Thabo Mbeki - Early Life

Early Life

Born and raised in Mbewuleni, what is now the Eastern Cape province of South Africa, Mbeki is one of four children of Epainette and Govan Mbeki. His father was a stalwart of the African National Congress (ANC) and the South African Communist Party. He is a native Xhosa speaker. His parents were both teachers and activists in a rural area of ANC strength, and Mbeki describes himself as "born into the struggle"; a portrait of Karl Marx sat on the family mantelpiece, and a portrait of Mohandas Gandhi was on the wall.

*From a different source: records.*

-- ==== Sys2Proof/Machine/ModeMoves.lean ====
section
/-! DEFINITION. Mode changes at a boundary: which change a domain makes, what an entry and an exit do, and the drains of Closing
("Operating modes and their combinations", R50 to R56, R61 to R63, R442, R444). -/

namespace Sys2Proof.Machine
open Sys2Proof

/-! ## One change -/

/-- A mode change of one domain; drain and test are Closing's (R62). -/
structure Move where
  dom : Domain
  target : Mode
  cause : Cause
  thermal : Bool
  drain : Nat
  test : Nat
  id : Option SlipId

def Move.auto (d : Domain) (m : Mode) : Move :=
  { dom := d, target := m, cause := .auto, thermal := m == .closing, drain := 800, test := 0, id := none }

def Move.forced (d : Domain) (m : Mode) (drain : Nat) : Move :=
  { dom := d, target := m, cause := .forced, thermal := false, drain := drain, test := 0, id := none }

def Move.slip (m : PendMode) : Move :=
  { dom := m.dom, target := m.target, cause := .slip, thermal := false, drain := m.drain, test := m.test, id := some m.id }

/-- The auto transitions of "Table: mode transitions". A fallback to the reserve image comes only in house Intake, so none takes
the house there (log entry 72). -/
def autoMay (d : Domain) (old new : Mode) : Bool :=
  match d with
  | .house => match old, new with
    | .intake, .bringUp => true
    | .bringUp, .service => true
    | .intake, _ => false
    | .closing, _ => false
    | _, .closing => true
    | _, _ => false
  | .bay _ => match old, new with
    | .intake, .bringUp => true
    | .bringUp, .service => true
    | .service, .holdover => true
    | .service, .bindery => true
    | .holdover, .bindery => true
    | .intake, _ => false
    | .closing, _ => false
    | _, .closing => true
    | _, _ => false
  | .port _ => match old, new with
    | .intake, .bringUp => true
    | .bringUp, .service => true
    | .service, .holdover => true
    | .holdover, .service => true
    | .holdover, .bringUp => true
    | _, _ => false

/-- The house's source is usable and its loop locked; source 3 needs neither (R52). -/
def State.settledSource (s : State) : Bool := s.frame.active.src == 3 || (s.frame.qualified && s.frame.locked)

/-- The house must be, or stay, in Holdover (R37, R38, R304). -/
def State.mustHold (s : State) : Bool := s.frame.lost || (s.clk.tripHoldover && !(s.modes.house == .holdover && s.tripEnded))

/-- A bay may leave Intake: its folios are written, step C is complete, its clock runs (R52, R268, R307). -/
def State.bayWritten (s : State) (b : Nat) : Bool :=
  s.cfg.streamInEffect && s.stepDone 3 && !s.applyIn b && !getBit s.cfg.applyFailed b && !getBit s.clk.gatedBay b

/-- The auto change whose condition held when the frame ended, for the conditions that no command has noted. -/
def State.ownAuto (s : State) : Domain → Option Mode
  | .house =>
    if s.modes.house == .intake && s.cfg.streamInEffect && s.cfg.stepsDone == 5 then some .bringUp
    else if s.modes.house == .bringUp && s.settledSource && !s.mustHold then some .service
    else none
  | .bay b =>
    if s.bayMode b.val == .intake && s.bayWritten b.val then some .bringUp
    else if s.bayMode b.val == .bringUp && s.stepDone 4 && s.bayReady b.val then some .service
    else none
  | .port p =>
    if s.portMode p.val == .intake && s.stepDone 2 && !getBit s.clk.gatedPort p.val then some .bringUp
    else if s.portMode p.val == .bringUp && (s.port p.val).neg.settled then some .service
    else none

/-- The auto change of a domain: a thermal Closing first, then what was noted first. -/
def State.autoOf (s : State) (d : Domain) : Option Mode :=
  let noted := (s.modes.autos.filter fun x => x.1 == d && autoMay d (s.mode d) x.2).map (·.2)
  if noted.contains .closing then some .closing else (noted.head?).or (s.ownAuto d)

/-! ## What an entry or an exit does -/

/-- The folios of a loader request return, and its slip ends SUPERSEDED. -/
def dropRequest (r : LoadReq) (s : State) : State :=
  match r.kind with
  | .apply b _ => stopApply b s
  | .folios => completeOpt r.id St.superseded
      (returnFolios r.num { s with fab.reqs := s.fab.reqs.filter fun x => x.num != r.num })
  | .edition n => completeOpt r.id St.superseded
      (unloadEdition n (returnFolios r.num { s with fab.reqs := s.fab.reqs.filter fun x => x.num != r.num }))

/-- The loader's requests that write into a bay end when it enters Intake. -/
def dropLoads (b : Nat) (s : State) : State :=
  let mine := s.fab.reqs.filter fun r => s.fab.loads.any fun x => x.request == r.num && keyBay x.key == b
  mine.foldl (fun s r => dropRequest r s) s

/-- A bay enters Bring-up (R51, R52, R78). -/
def bayBringUp (b : Nat) (s : State) : State :=
  startBay b { s with
    modes.bringUpFrames := Sparse.del s.modes.bringUpFrames b
    modes.notReadyTold := setBit s.modes.notReadyTold b false
    modes.ready := setBit s.modes.ready b false }

def State.bayRuns (s : State) (b : Nat) : Bool := (s.bay b).running

def haltBay (b : Nat) (s : State) : State := if s.bayRuns b then stopBay b s else s

/-- What a bay does as it leaves and enters modes; the house's mode is that of the same boundary. -/
def bayMoved (b : Bay) (old new : Mode) (s : State) : State :=
  let n := b.val
  let s := if old == .bindery then loadRemapped n s else s
  match new with
  | .intake =>
    let s := initBay n (haltBay n (if s.modes.house == .intake then s else dropLoads n s))
    if s.modes.house == .intake then s else bayApply b s
  | .bringUp => bayBringUp n s
  | .bindery => applyPendRemaps n (retireBanks n (haltBay n s))
  | .closing =>
    let s := if old == .intake then stopApply b s else s
    if old == .bindery && !getBit s.clk.gatedBay n then startBay n s else s
  | _ => s

/-- The modes in which a port's lanes carry items. -/
def lineMode (m : Mode) : Bool := modeIn m [.service, .holdover, .closing]

/-- Entry to Service from Bring-up: counters at zero, allowances, the throttle accumulator, and the calendar against B (R158,
R198, R199, R206, R207). -/
def portService (p : Nat) (s : State) : State :=
  let t := s.port p
  let c := t.neg.cur
  let w := creditWidth c.rate c.width
  let allow := fun (set : Option Nat) =>
    match set with
    | some a => if a < 2 ^ w then a else defaultAllowance w
    | none => defaultAllowance w
  let s := s.modLane p fun l => { l with creditW := if foreign t.cfg then 0 else w, lastMark := none, lastSlotNo := none, marksLost := 0,
                                         goodMarks := 0, noMarkSlots := 0 }
  let s := s.modCredit p fun k => { CreditSt.dflt with
    allowProt := allow k.setProt, allowOrd := allow k.setOrd, setProt := k.setProt, setOrd := k.setOrd,
    overdraw := k.overdraw, overdrawTold := k.overdrawTold, fresh := true }
  let low := decide (slotBudget t.cfg c.rate c.width < (t.egress.prot.map (·.amount)).foldl (· + ·) 0)
  let s := s.modEgress p fun e => { e with acc := 0, underrate := low }
  if low then warn 0x0508 p [] s else s

/-- What a port does as it leaves and enters modes (R61, R141, R155, R158, R444). -/
def portMoved (p : Nat) (old new : Mode) (s : State) : State :=
  let s := if lineMode old && !lineMode new then closePoisoned p (cutOff p s) else s
  let s := if old == .bringUp then leaveBringUp p s else if old == .bindery then s.modLane p fun l => { l with chkLock := 0 } else s
  match new with
  | .intake => idleTx p ((s.modNeg p clearCaps).modLane p fun l => { l with inSync := 0, discardRun := false })
  | .bringUp => enterBringUp p s
  | .service =>
    if old == .holdover then s.modCredit p fun c => { c with fresh := true } else portService p s
  | _ => s

/-- The house enters Intake at run time (R253, R269, R278, R329). -/
def houseIntake (s : State) : State :=
  let s := s.fab.reqs.foldl (fun s r => dropRequest r s) s
  restartStream { s with stock.declared := 0, pkg.frameOut := false, clk.tripHoldover := false }

/-- CHAIN_OUT carries comma idle outside Intake (R60). -/
def houseMoved (new : Mode) (s : State) : State :=
  let s := { s with cfg.outActive := s.cfg.outActive && new == .intake }
  match new with
  | .intake => houseIntake s
  | .bringUp => startVoltages s
  | .closing => { s with pkg.doneLow := true }
  | _ => s

/-- A Closing that is left before it completed ends SUPERSEDED. -/
def leaveClosing (d : Domain) (s : State) : State :=
  let mine := s.modes.closing.filter fun c => c.dom == d
  mine.foldl (fun s c => completeOpt c.id St.superseded s) { s with
    modes.closing := s.modes.closing.filter fun c => c.dom != d
    modes.closed := s.modes.closed.filter fun x => x != d }

/-- R53, R445: what enters Closing from Intake, or gated, has nothing to drain. -/
def State.drainsAtOnce (s : State) (d : Domain) : Bool := s.mode d == .intake || s.gatedDom d

/-- The bays whose shut-down test a Closing passes over: gated ones (R445). -/
def State.untestedBays (s : State) : Domain → List Nat
  | .house => (List.range 32).filter fun b => getBit s.clk.gatedBay b
  | .bay b => if getBit s.clk.gatedBay b.val then [b.val] else []
  | .port _ => []

/-- A domain makes a change at a boundary (R50 to R55). -/
def applyMove (m : Move) (s : State) : State :=
  let d := m.dom
  let old := s.mode d
  let atOnce := s.drainsAtOnce d
  let s := noteMode d old m.target m.cause m.thermal ((leaveClosing d s).setMode d m.target)
  let s := match d with
    | .house => houseMoved m.target s
    | .bay b => bayMoved b old m.target s
    | .port p => portMoved p.val old m.target s
  if m.target == .closing then
    { s with modes.closing := s.modes.closing ++ [({ dom := d, framesLeft := m.drain, test := m.test, left := m.test, drained := atOnce,
                                                     tested := s.untestedBays d, lo := [], ix := [], id := m.id } : ClosingSt)] }
  else completeOpt m.id St.ok s

/-! ## Which change each domain makes (R54) -/

/-- What a MODE_SET that is due meets: the mode is reached already, the change can be made, or its condition fails. -/
def State.slipFits (s : State) (m : PendMode) : Bool :=
  let old := s.mode m.dom
  slipMay m.dom old m.target && !(m.target == .bringUp && s.gatedDom m.dom) &&
    (match m.dom with
      | .bay b => !(old == .bringUp && m.target == .service) || (s.stepDone 4 && (m.force || s.bayReady b.val))
      | _ => true)

/-- The desk reads every archive copy of a bay that is to leave Holdover for Service (R52). -/
def State.archiveFails (s : State) (m : PendMode) : Bool :=
  match m.dom with
  | .bay _ => s.mode m.dom == .holdover && m.target == .service && !m.archiveOk
  | _ => false

/-- The MODE_SETs due for a domain, in channel order: the first that changes it does, those behind it wait. -/
def trySlips (l : List PendMode) (s : State) : State :=
  match l with
  | [] => s
  | m :: rest =>
    if s.mode m.dom == m.target then trySlips rest (complete m.id St.ok 0 [] s)
    else if !s.slipFits m then trySlips rest (complete m.id St.modeConflict 0 [] s)
    else if s.archiveFails m then trySlips rest (complete m.id St.archiveBad 0 [] s)
    else applyMove (.slip m) { s with modes.pend := s.modes.pend ++ rest }

def loseSlips (l : List PendMode) (s : State) : State := l.foldl (fun s m => complete m.id St.superseded 0 [] s) s

def byChannel (a b : PendMode) : Bool := decide (a.id.ch.val ≤ b.id.ch.val)

def dueFor (due : List PendMode) (d : Domain) : List PendMode := sortBy byChannel (due.filter fun m => m.dom == d)

/-- A bay or port: forced with the house, else an auto change, else a slip's. Conditions are those of the state before. -/
def domainStep (before : State) (forced : Option (Mode × Nat)) (due : List PendMode) (s : State) (d : Domain) : State :=
  let mine := dueFor due d
  match forced with
  | some (m, drain) =>
    let s := loseSlips mine s
    if s.mode d == m then s else applyMove (.forced d m drain) s
  | none => match before.autoOf d with
    | some m => applyMove (.auto d m) (loseSlips mine s)
    | none => trySlips mine s

/-- The house's own step; holds tells that step 3 will enter or leave Holdover, which outranks a slip. -/
def houseStep (before : State) (holds : Bool) (due : List PendMode) (s : State) : State :=
  let mine := dueFor due .house
  match before.autoOf .house with
  | some m => applyMove (.auto .house m) (loseSlips mine s)
  | none => if holds then loseSlips mine s else trySlips mine s

/-- What the house forces on every bay and port at this boundary (R53). -/
def forcedBy (old : Mode) (s : State) : Option (Mode × Nat) :=
  let new := s.modes.house
  if new == old then none
  else if new == .intake then some (.intake, 0)
  else if new == .closing then
    some (.closing, ((s.modes.closing.find? fun c => c.dom == .house).map (·.framesLeft)).getD 800)
  else none

/-- House Holdover at step 3: entered while a cause holds, left when none does (R37, R38, R54, R304). -/
def State.holdMove (s : State) : Option Mode :=
  if modeIn s.modes.house [.bringUp, .service, .bindery] && s.mustHold then some .holdover
  else if s.modes.house == .holdover && !s.mustHold then some .service
  else none

/-- Step 2 of a boundary: the mode changes, then a start-up step (R271). -/
def boundaryStep2 (holds : Bool) (s : State) : State :=
  let before := s
  let due := s.modes.pend.filter fun m => m.delay == 0
  let later := (s.modes.pend.filter fun m => m.delay != 0).map fun m => { m with delay := m.delay - 1 }
  let s := houseStep before holds due { s with modes.pend := later, modes.autos := [] }
  let forced := forcedBy before.modes.house s
  let s := ((allBays.map Domain.bay) ++ allPorts.map Domain.port).foldl (domainStep before forced due) s
  if s.modes.house == .intake then takeStep s else s

/-- Step 3's mode change; a house that changed at step 2 makes no other. -/
def boundaryHold (old : Mode) (s : State) : State :=
  if s.modes.house != old then s
  else match s.holdMove with
    | some m =>
      let s := { s with clk.tripHoldover := s.clk.tripHoldover && m == .holdover }
      applyMove (.auto .house m) s
    | none => s

/-! ## Drains (R63, R442) -/

/-- Every queue of the port's calendar is empty, no item is in progress, and the line has taken what it was given. -/
def State.portDrained (s : State) (p : Nat) : Bool :=
  let e := (s.port p).egress
  ((e.prot ++ e.ord).all fun c => (s.queue c.queue).occupied == 0 && !(s.queue c.queue).prodMid) && e.sending.isNone &&
    e.exOut.isEmpty && e.loBuf.isEmpty

/-- Every port bound to an edition of the bay has been released by that edition since the bay entered Closing (R442). -/
def State.bayDrained (s : State) (c : ClosingSt) (b : Nat) : Bool :=
  s.fab.binds.all fun (p, w) => !s.editionIn w.edition b || (c.lo.contains (p, w.edition) && c.ix.contains (p, w.edition))

/-- The other domains' drains have ended. -/
def State.othersDrained (s : State) : Bool := s.modes.closing.all fun c => c.dom == .house || c.drained

def State.hasDrained (s : State) (c : ClosingSt) : Bool :=
  match c.dom with
  | .house => s.othersDrained
  | .bay b => s.bayDrained c b.val
  | .port p => s.portDrained p.val

def setDrained (d : Domain) (s : State) : State :=
  { s with modes.closing := s.modes.closing.map fun c => if c.dom = d then { c with drained := true } else c }

/-- The queues that remain in a port's calendar are flushed. -/
def flushPort (p : Nat) (s : State) : State :=
  let e := (s.port p).egress
  (e.prot ++ e.ord).foldl (fun s c => if (s.queue c.queue).occupied = 0 then s else flushQueue c.queue s) s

Mbeki attended primary school in Idutywa and Butterworth and acquired a high school education at Lovedale, Alice. In 1959, he was expelled from school as a result of student strikes and forced to continue studies at home. In the same year, he sat for matriculation examinations at St. John's High School, Umtata. In the ensuing years, he completed British A-levels examinations and undertook an economics degree as an external student with the University of London. During this time, the ANC was banned and Mbeki was involved in underground activities in the Pretoria-Witwatersrand area. He was also involved in mobilising students in support of the ANC call for a stay at home to be held in protest of South Africa's becoming a republic.

In December 1961, Mbeki was elected secretary of the African Students' Association. In the following year, he left South Africa on instructions of the ANC.

Govan Mbeki had come to the rural Eastern Cape as a political activist after earning two university degrees; he urged his family to make the ANC their family, and of his children, Thabo Mbeki is the one who most clearly followed that instruction, joining the party at age 14 and devoting his life to it thereafter.